에 상품을 넣을 수 있습니다 set. 집합 조회는 매우 효율적입니다.

시험:

s = set(a)
if 7 in s:
  # do stuff

편집 의견에서 요소의 색인을 얻고 싶다고 말합니다. 불행히도, 세트에는 요소 위치에 대한 개념이 없습니다. 다른 방법은 목록을 미리 정렬 한 다음 요소를 찾을 때마다 이진 검색 을 사용 하는 것입니다.

답변

def check_availability(element, collection: iter):
    return element in collection

용법

check_availability('a', [1,2,3,4,'a','b','c'])

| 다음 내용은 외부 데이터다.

-- ==== Sys2Proof/Tests/Slice0.lean ====
section
/-! SUPPORT. Tests: refused ill-formed terms, requests written out from the encodings, one-step tests whose expected values
are the vectors of spec/95_test_vectors.md, and for every statement with hypotheses a witness that meets them. -/

namespace Sys2Proof.Tests

open Sys2Proof.Machine

set_option Elab.async false

/-! ### Helpers -/

/-- The next state, if there is one. -/
def view (o : Host.Outcome State Fault Refusal) : Option State :=
  match o with
  | .next t => some t
  | .fault _ => none
  | .refused _ => none

/-- Why a step was refused, if it was. -/
def refusal (o : Host.Outcome State Fault Refusal) : Option Refusal :=
  match o with
  | .next _ => none
  | .fault _ => none
  | .refused r => some r

/-- What one operation answers on a state. -/
def answersOn (s : State) (i : Instr) : Option (List Answer) := (view (exec i s)).map (·.answers)

/-- What one operation answers right after reset. -/
def answers (i : Instr) : Option (List Answer) := answersOn State.reset i

/-- An oracle value with everything `Ok`. -/
def hwOk : HwOutcome := ⟨.ok, .ok, .done, .ok, 0⟩

/-- A job on pin `gpio` at 1200 baud, push-pull, idle high. -/
def job (bits : Bits) (gpio : Gpio) : Job := ⟨bits, 1200, gpio, .pushPull, true, .driveOneLow⟩

/-- The page request of 95_test_vectors.md V94 with other operands as given. -/
def page (capcode : BitVec 32) (function : BitVec 8) (baud preambleBits : BitVec 16) : PageRequest :=
  ⟨capcode, function, [0x78#8], baud, false, true, .pushPull, 4#8, preambleBits⟩

/-- After reset, with what the pulse engine will answer. -/
def withHw (l : List HwOutcome) : State := { State.reset with hwAnswers := l }

/-- After reset, with a queue of depth 2 and the given jobs in it. -/
def depthTwo (q : List Job) : State := { State.reset with params := { Params.standard with queueDepth := 2 }, queue := q }

/-- A job is in flight and one is waiting; both were queued. -/
def inService : State := { State.reset with
  txState := .busy
  phase := .transmitting (job [true] 4#8)
  queue := [job [false] 5#8]
  answers := [.enqueue .queued, .enqueue .queued]
  hwAnswers := [hwOk, hwOk] }

/-! ### Well-formedness refuses what the request format cannot carry -/

theorem test_wellFormed_message_too_long : (Instr.textPack (List.replicate 65536 0#8)).wellFormed = false := by
  simp only [Instr.wellFormed, messageFits, List.length_replicate, Nat.reducePow, lt_irrefl, decide_false]
theorem test_wellFormed_page_message_too_long :
    (Instr.enqueueTransmission { page 8#32 0#8 1200#16 0#16 with message := List.replicate 65536 0#8 }).wellFormed = false := by
  simp only [Instr.wellFormed, messageFits, List.length_replicate, Nat.reducePow, lt_irrefl, decide_false]
theorem test_wellFormed_short_batch : (Instr.bitsAssemble [List.replicate 15 0#32] 0#16 false).wellFormed = false := by decide
theorem test_wellFormed_too_many_batches :
    (Instr.bitsAssemble (List.replicate 65536 (List.replicate 16 0#32)) 0#16 false).wellFormed = false := by
  simp only [Instr.wellFormed, batchesFit, List.length_replicate, Nat.reducePow, lt_irrefl, decide_false, Bool.false_and]
theorem test_wellFormed_wide_natural : (Instr.bitPeriod (2 ^ 255)).wellFormed = false := by decide +kernel
theorem test_wellFormed_long_bits : (Instr.rleEncode (List.replicate (2 ^ 32) true) 1).wellFormed = false := by
  simp only [Instr.wellFormed, bitsFit, List.length_replicate, lt_irrefl, decide_false, Bool.false_and]
theorem test_wellFormed_other_polarity : (Instr.lineAction .openDrain (.other 2) true).wellFormed = false := by decide
theorem test_wellFormed_job_polarity :
    (Instr.transmit { job [true] 4#8 with drive := .other 0 }).wellFormed = false := by decide

/-! ### Decoding: a request of every operation, its bits written out from 30_encoding.md R95 to R101 -/

/-- The instruction a request decodes to, and the bits left over. -/
def decoded (bytes : List Byte) : Option (Instr × Nat) :=
  match decode bytes with
  | .instr i rest => some (i, rest.length)
  | .reservedOp _ => none
  | .incomplete => none

-- 0001 1001 0000 0000 0000 0, left-adjusted: the 21 bits of 0x032000.
theorem test_decode_bchCheck : decoded [0x01#8, 0x19#8, 0x00#8, 0x00#8] = some (.bchCheck 0x032000#21, 3) := by decide
theorem test_decode_parity32 : decoded [0x02#8, 0x80#8, 0x00#8, 0x00#8, 0x01#8] = some (.parity32 0x80000001#32, 0) := by decide
theorem test_decode_cwEncode : decoded [0x03#8, 0xC8#8, 0x00#8, 0x00#8] = some (.cwEncode 0x190000#21, 3) := by decide
theorem test_decode_cwAddress : decoded [0x04#8, 0x00#8, 0x15#8, 0xB6#8, 0x2A#8, 0x02#8] =
    some (.cwAddress 1422890#32 2#8, 0) := by decide
-- 1001 0000 0000 0000 0000: the 20 bits of 0x90000.
theorem test_decode_cwMessage : decoded [0x05#8, 0x90#8, 0x00#8, 0x00#8] = some (.cwMessage 0x90000#20, 4) := by decide
theorem test_decode_textPack : decoded [0x06#8, 0x00#8, 0x02#8, 0x48#8, 0x69#8] = some (.textPack [0x48#8, 0x69#8], 0) := by decide
theorem test_decode_batchBuild : decoded [0x07#8, 0x00#8, 0x00#8, 0x00#8, 0x09#8, 0x03#8, 0x00#8, 0x01#8, 0x58#8] =
    some (.batchBuild 9#32 3#8 [0x58#8], 0) := by decide
-- no batch, five preamble bits, inverted: 16 zeros, 16 bits of 5, one 1.
theorem test_decode_bitsAssemble : decoded [0x08#8, 0x00#8, 0x00#8, 0x00#8, 0x05#8, 0x80#8] = some (.bitsAssemble [] 5#16 true, 7) := by decide
-- eleven digits (0000 1011), then 100 1011 0000.
theorem test_decode_bitPeriod : decoded [0x09#8, 0x0B#8, 0x96#8, 0x00#8] = some (.bitPeriod 1200, 5) := by decide
-- four bits 1001; three digits (0000 0011), then 101.
theorem test_decode_rleEncode : decoded [0x0A#8, 0x00#8, 0x00#8, 0x00#8, 0x04#8, 0x90#8, 0x3A#8] =
    some (.rleEncode [true, false, false, true] 5, 1) := by decide
-- open-drain 1, driveOneLow 0, bit 1.
theorem test_decode_lineAction : decoded [0x0B#8, 0xA0#8] = some (.lineAction .openDrain .driveOneLow true, 5) := by decide
theorem test_decode_lineAction_other : decoded [0x0B#8, 0x40#8] = some (.lineAction .pushPull (.other 1) false, 5) := by decide
theorem test_decode_idleAction : decoded [0x0C#8, 0x40#8] = some (.idleAction .pushPull true, 6) := by decide
-- one bit 1; eleven digits of 1200; gpio 4; push-pull 0, idleHigh 1, driveOneLow 0.
theorem test_decode_transmit : decoded [0x0D#8, 0x00#8, 0x00#8, 0x00#8, 0x01#8, 0x85#8, 0xCB#8, 0x00#8, 0x44#8] =
    some (.transmit (job [true] 4#8), 1) := by decide
-- no bit; no digit (baud 0); gpio 5; open-drain 1, idleHigh 0, Other(1) 1.
theorem test_decode_enqueue : decoded [0x0E#8, 0x00#8, 0x00#8, 0x00#8, 0x00#8, 0x00#8, 0x05#8, 0xA0#8] =
    some (.enqueue ⟨[], 0, 5#8, .openDrain, false, .other 1⟩, 5) := by decide
-- P3: capcode 8, function 0, no message, baud 0x0200, invert 0, idleHigh 1, open-drain 1, gpio 5, preamble 8.
theorem test_decode_enqueueTransmission :
    decoded [0x10#8, 0x00#8, 0x00#8, 0x00#8, 0x08#8, 0x00#8, 0x00#8, 0x00#8, 0x02#8, 0x00#8, 0x60#8, 0xA0#8, 0x01#8, 0x00#8] =
      some (.enqueueTransmission ⟨8#32, 0#8, [], 512#16, false, true, .openDrain, 5#8, 8#16⟩, 5) := by decide
theorem test_decode_status : decoded [0x11#8] = some (.status, 0) := by decide
/-- R102, V100: the reserved identifiers. -/
theorem test_decode_reserved :
    [0x00#8, 0x0F#8, 0x12#8, 0xFF#8].all (fun h => decode [h] == .reservedOp h) = true := by decide
/-- The words of spec/opcode_table.json. -/
theorem test_decodeTableWord :
    (decodeTableWord 8 0x01, decodeTableWord 8 0x11, decodeTableWord 8 0x0F) =
      (some (.bchCheck 0#21), some .status, none) := by decide +kernel
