/-- The management controller. -/
structure Mgmt where
  sessions : List Session
  nextSession : Nat
  /-- Failed handshakes within the last 60 s, by tick; and the refusal period (R393). -/
  fails : List Nat
  refusing : Bool
  loads : List Load
  nextLoad : Nat
  rtc : U64
  rtcSet : Bool
  net : U32
  /-- Static address registers as held and as in force (R435, R436), in the order IP4, IP4_CFG, GW4, IP6_H, IP6_L,
  IP6_CFG, GW6_H, GW6_L. -/
  netHeld : AMap U64
  netUsed : AMap U64
  termMax : AMap U32
  /-- The ticks of the probes answered within the last second (R419). -/
  probes : List Nat
  /-- What the controller has sent, newest last. -/
  sent : List Reply
  /-- Probe replies, DOE and SPDM responses, newest last. -/
  raw : List (List Byte)
  phyUp : Bool
  portDown : Bool
  releaseTick : Nat
  straps : BitVec 6
  deriving DecidableEq, Repr

def Mgmt.reset : Mgmt :=
  { sessions := [], nextSession := 1, fails := [], refusing := false, loads := [], nextLoad := 1, rtc := 0,
    rtcSet := false, net := 3, netHeld := [], netUsed := [], termMax := [], probes := [], sent := [],
    raw := [], phyUp := true, portDown := false, releaseTick := 0, straps := 63 }

/-! ### The black box (R361 to R366) -/

/-- The origin of a record (R362). -/
structure Origin where
  kind : Nat
  id : Nat
  deriving DecidableEq, Repr

/-- A record: its type, origin, SEQ, time, furlong, region, activation and body (R362). The body holds the record's
fields as numbers, in the order in which the type table names them. -/
structure Rec where
  typ : Nat
  origin : Origin
  seq : Nat
  rtc : Nat
  furlong : Nat
  region : Nat
  activation : Nat
  body : List Nat
  deriving DecidableEq, Repr

/-- The black box, kept across device resets. `segs` gives the records and the bytes of each segment that is in use,
oldest first (R361). -/
structure Box where
  recs : List Rec
  segs : List (Nat × Nat)
  first : Nat
  next : Nat
  ack : Nat
  warn : U32
  wrapped : Bool
  torn : Bool
  deriving DecidableEq, Repr

def Box.reset : Box := ⟨[], [], 1, 1, 1, 75, false, false⟩

/-! ### Screening, ECC counts and replay (R346 to R360, R365) -/

/-- A replay unit under replay (R349, R350). -/
structure Replay where
  id : Nat
  hide : Nat
  order : Nat
  unit : UnitRef
  /-- Batch entries that depend on it; `[0]` for an order as a whole. -/
  consumers : List Nat
  cause : Nat
  region : Nat
  cluster : Nat
  phys : Nat
  /-- Replays made, and the partner of the one in progress. -/
  tries : Nat
  partner : Nat
  started : Bool
  deriving DecidableEq, Repr

/-- Screening and the counts of the SC_ block. -/
structure Screen where
  package : Option Package
  /-- Accepted into the inactive half, in force from the next furlong boundary (R359). -/
  nextPackage : Option Package
  rotExp : U32
  stressFail : U32
  idleFail : U32
  replays : U32
  confirmed : U32
  failed : U32
  eccCorr : U32
  eccUncorr : U32
  stranded : U32
  /-- Runs and failures per level since the last summary (R357). -/
  runs : Nat × Nat
  fails : Nat × Nat
  units : List Replay
  nextReplay : Nat
  deriving DecidableEq, Repr

def Screen.reset : Screen :=
  { package := none, nextPackage := none, rotExp := 16, stressFail := 0, idleFail := 0, replays := 0, confirmed := 0,
    failed := 0, eccCorr := 0, eccUncorr := 0, stranded := 0, runs := (0, 0), fails := (0, 0), units := [],
    nextReplay := 0 }

/-! ### Test port (R383, R444, R445) -/

/-- The TAP: the instruction that acts, and the last IDCODE it shifted out. -/
structure Tap where
  inst : TapOp
  shifted : Option (BitVec 32)
  deriving DecidableEq, Repr

def Tap.reset : Tap := ⟨.idcode, none⟩

end Sys2Proof.Machine
end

선택한 값이 배열에 있는지 알 수있는 가장 빠른 방법이라고 생각합니다.

답변

a = [4,2,3,1,5,6]

index = dict((y,x) for x,y in enumerate(a))
try:
   a_index = index[7]
except KeyError:
   print "Not found"
else:
   print "found"

이것은 변경되지 않는 경우에만 좋은 아이디어 일 것이므로 dict () 부분을 한 번 수행 한 다음 반복적으로 사용할 수 있습니다. 변경 사항이있는 경우 수행중인 작업에 대한 자세한 정보를 제공하십시오.

답변

원래 질문은 다음과 같습니다.

값이 목록 (수백만 개의 값이 포함 된 목록)에 존재하고 그 색인이 무엇인지 아는 가장 빠른 방법은 무엇입니까?

따라서 찾아야 할 두 가지가 있습니다.

목록의 항목이며
색인은 무엇입니까 (목록에있는 경우).

이를 위해 모든 경우에 인덱스를 계산하기 위해 @xslittlegrass 코드를 수정하고 추가 방법을 추가했습니다.

결과

방법은 다음과 같습니다.

in– 기본적으로 x in b 인 경우 : b.index (x)를 반환
b.index (x)에서 try-try / catch (x가 b인지 확인해야 함)
set– 기본적으로 set (b)의 x 인 경우 : b.index (x)를 반환
bisect-인덱스가있는 b를 정렬하고 sorted (b)에서 x를 이진 검색합니다. @xslittlegrass의 mod는 원래 b가 아닌 정렬 된 b로 인덱스를 반환합니다.
reverse–b에 대한 역방향 조회 사전 d를 형성합니다. d [x]는 x의 인덱스를 제공합니다.

결과는 방법 5가 가장 빠르다는 것을 보여줍니다.

흥미롭게도 try 및 set 메소드는 시간이 동일합니다.

테스트 코드

import random
import bisect
import matplotlib.pyplot as plt
import math
import timeit
import itertools

def wrapper(func, *args, **kwargs):
    " Use to produced 0 argument function for call it"
    # Reference https://www.pythoncentral.io/time-a-python-function/
    def wrapped():
        return func(*args, **kwargs)
    return wrapped

def method_in(a,b,c):
    for i,x in enumerate(a):
        if x in b:
            c[i] = b.index(x)
        else:
            c[i] = -1
    return c

def method_try(a,b,c):
    for i, x in enumerate(a):
        try:
            c[i] = b.index(x)
        except ValueError:
            c[i] = -1

def method_set_in(a,b,c):
    s = set(b)
    for i,x in enumerate(a):
        if x in s:
            c[i] = b.index(x)
        else:
            c[i] = -1
    return c

def method_bisect(a,b,c):
    " Finds indexes using bisection "

    # Create a sorted b with its index
    bsorted = sorted([(x, i) for i, x in enumerate(b)], key = lambda t: t[0])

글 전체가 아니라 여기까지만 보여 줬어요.